# WHAT THE TASK REQUIRES
Which lines of the entries contain the string "false"? Please find them and copy them.

Saved data entries:

/-- The slot a handle is bound to on this module. -/
def State.collSlot (s : State) (a h : W16) : BitVec 4 :=
  ((s.collSheaves a h).head?.bind (fun g => s.coll g a h)).elim 0xF (·.slot)

/-- Write a COLLECTIVE event unless the round has had one of its KIND, or for KIND 4 one of its KIND and course (R299, R310; log entry 82).
`kind` holds 16 x course beside KIND 4. -/
def collEvent (s : State) (a h : W16) (kind : Nat) (st : Status) (seq : W32) (run : Byte) (o : Occ) : State :=
  match s.modColl a h with
  | none => s
  | some m =>
    let k := 256 * seq.toNat + kind
    if m.eventsDone.contains k then s
    else (s.modModColl a h (fun m => { m with eventsDone := m.eventsDone ++ [k] })).event
      { opcode := 0x0B06, group := 3, status := st, path := 0, allot := a.toNat, slot := s.collSlot a h, ustate := s.moduleTop,
        detail := collDetail h (kind % 16) seq run o }

/-- The STATUS of an event by its KIND, for the KINDs whose status no decision gives. -/
def occStatus (kind : Nat) : Status :=
  if kind = 2 then .backupSubstituted else if kind = 3 then .checksumMismatch else if kind = 4 then .linkDown else .okDegraded

/-- Write the events of what the open round has counted. -/
def flushOcc (s : State) (a h : W16) (seq : W32) (run : Byte) : State :=
  match s.modColl a h with
  | none => s
  | some m => m.occ.foldl (fun s e => collEvent s a h e.1 (occStatus (e.1 % 16)) seq run e.2) s

/-! ### Frames that arrive -/

/-- A frame's round against the handle's: old, current or ahead. -/
inductive Age | old | current | ahead
  deriving DecidableEq, Repr

def Coll.age (c : Coll) (seq : W32) (run : Byte) : Age :=
  if seq.toNat < c.openSeq.toNat then .old
  else if c.openSeq.toNat < seq.toNat then .ahead
  else if run.toNat < c.run.toNat then .old
  else if c.run.toNat < run.toNat then .ahead
  else if c.isFailed then .old else .current

/-- The handle, bucket, round, run and plan a frame names. -/
def CollFrame.handle : CollFrame → W16 × W16
  | .exponent f => (f.allot, f.handle)
  | .exponentDown f => (f.allot, f.handle)
  | .bucket f => (f.allot, f.handle)
  | .result f => (f.allot, f.handle)
  | .fail f => (f.allot, f.handle)

def CollFrame.round : CollFrame → W32 × Byte
  | .exponent f => (f.seq, f.run)
  | .exponentDown f => (f.seq, f.run)
  | .bucket f => (f.seq, f.run)
  | .result f => (f.seq, f.run)
  | .fail f => (f.seq, f.run)

def CollFrame.index : CollFrame → Nat
  | .exponent f => f.bucket
  | .exponentDown f => f.bucket
  | .bucket f => f.bucket
  | .result f => f.bucket
  | .fail f => f.bucket

def CollFrame.plan : CollFrame → W32
  | .exponent f => f.planId
  | .exponentDown f => f.planId
  | .bucket f => f.planId
  | .result f => f.planId
  | .fail f => f.planId

/-- The key of a frame (R299), its bucket as this sheaf numbers it. -/
def keyOf (f : BFrame) (b : Nat) : FrameKey :=
  { seq := f.seq, run := f.run, bucket := b, sender := f.sender, kind := f.kind, backup := f.backup }

/-- The keys of the frames taken in the open round and run. -/
def Coll.takenKeys (c : Coll) : List FrameKey :=
  c.buckets.flatMap (fun e => e.2.taken.map (fun k =>
    { seq := c.openSeq, run := c.run, bucket := e.1, sender := k.1, kind := k.2.1, backup := k.2.2 }))

/-- Whether a frame's PLAN_ID and bucket index are within the handle's plan (R281). -/
def frameFits (s : State) (c : Coll) (planId : W32) (index : Nat) : Bool :=
  decide (planId = c.plan.planId) && decide (index < (s.collParts c.allot c.handle).length * c.plan.buckets.toNat)

/-- Count a frame that is discarded under R281. -/
def noteMismatch (s : State) (g : Nat) (a h : W16) : State :=
  s.modHandle g a h (fun c => { c with mismatch := min (c.mismatch + 1) 0xFFFFFFFF })

/-- Whether a frame's own checksums agree with its payload (R292). -/
def frameSound (f : BFrame) : Bool :=
  decide (checksums (decide (f.kind.toNat < 2)) f.words = (f.cs1, f.cs2)) && decide (f.words.length = 512)

/-- The module that sent a frame: a rank, or the backup that stands for it. -/
def senderAddr (m : ModColl) (sender : Nat) (backup : Bool) : W32 :=
  if backup then (KMap.look m.bk sender).getD 0 else (m.group[sender]?).getD 0

/-- An acknowledgement or a NACK of a bucket frame, sent as a control frame from this module. -/
def answerFrame (s : State) (m : ModColl) (p : Place) (c : Coll) (f : BFrame) (ok : Bool) : State :=
  let k : CFrame := { p.ctrl c 0 false 0 with seq := f.seq, run := f.run, bucket := f.bucket }
  s.send (if ok then .ack (senderAddr m f.sender f.backup) k else .nack (senderAddr m f.sender f.backup) k)

/-- A frame whose checksums fail: a NACK that counts in RETRIES, or, at ATTEMPT 2, the bucket fails (R292). -/
def rejectFrame (s : State) (m : ModColl) (p : Place) (c : Coll) (f : BFrame) : State :=
  if f.attempt < 2 then
    answerFrame (s.modHandle p.g c.allot c.handle (fun c => { c with retries := min (c.retries + 1) 0xFFFFFFFF })) m p c f false
  else if c.age f.seq f.run = .current then pump (failBucket s m p c .checksumMismatch) p.g c.allot c.handle
  else s

/-- Count a duplicate that is discarded (R299). -/
def noteDuplicate (s : State) (g : Nat) (a h : W16) : State :=
  s.modHandle g a h (fun c => { c with duplicates := min (c.duplicates + 1) 0xFFFFFFFF })

/-- An input may come from this sender at this node. -/
def Place.expects (p : Place) (m : ModColl) (sender : Nat) (backup : Bool) : Bool :=
  if backup then p.direct.contains sender && (KMap.look m.bk sender).isSome else p.direct.contains sender || p.parts.contains sender

/-- An input of a rank has arrived: of a rank already late, a backup's copy is substituted now, and a primary ends the wait
(R295). -/
def settleLate (s : State) (p : Place) (c : Coll) (sender : Nat) (backup : Bool) : State :=
  match s.coll p.g c.allot c.handle with
  | none => s
  | some c' =>
    let x := c'.bucket p.b
    if !x.lateRanks.contains sender then s
    else if backup then substitute s p c' sender
    else s.modBucket p.g c.allot c.handle p.b (fun x => { x with lateRanks := x.lateRanks.filter (· ≠ sender) })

# SOLUTION TO THIS TASK
  let k : CFrame := { p.ctrl c 0 false 0 with seq := f.seq, run := f.run, bucket := f.bucket }
    answerFrame (s.modHandle p.g c.allot c.handle (fun c => { c with retries := min (c.retries + 1) 0xFFFFFFFF })) m p c f false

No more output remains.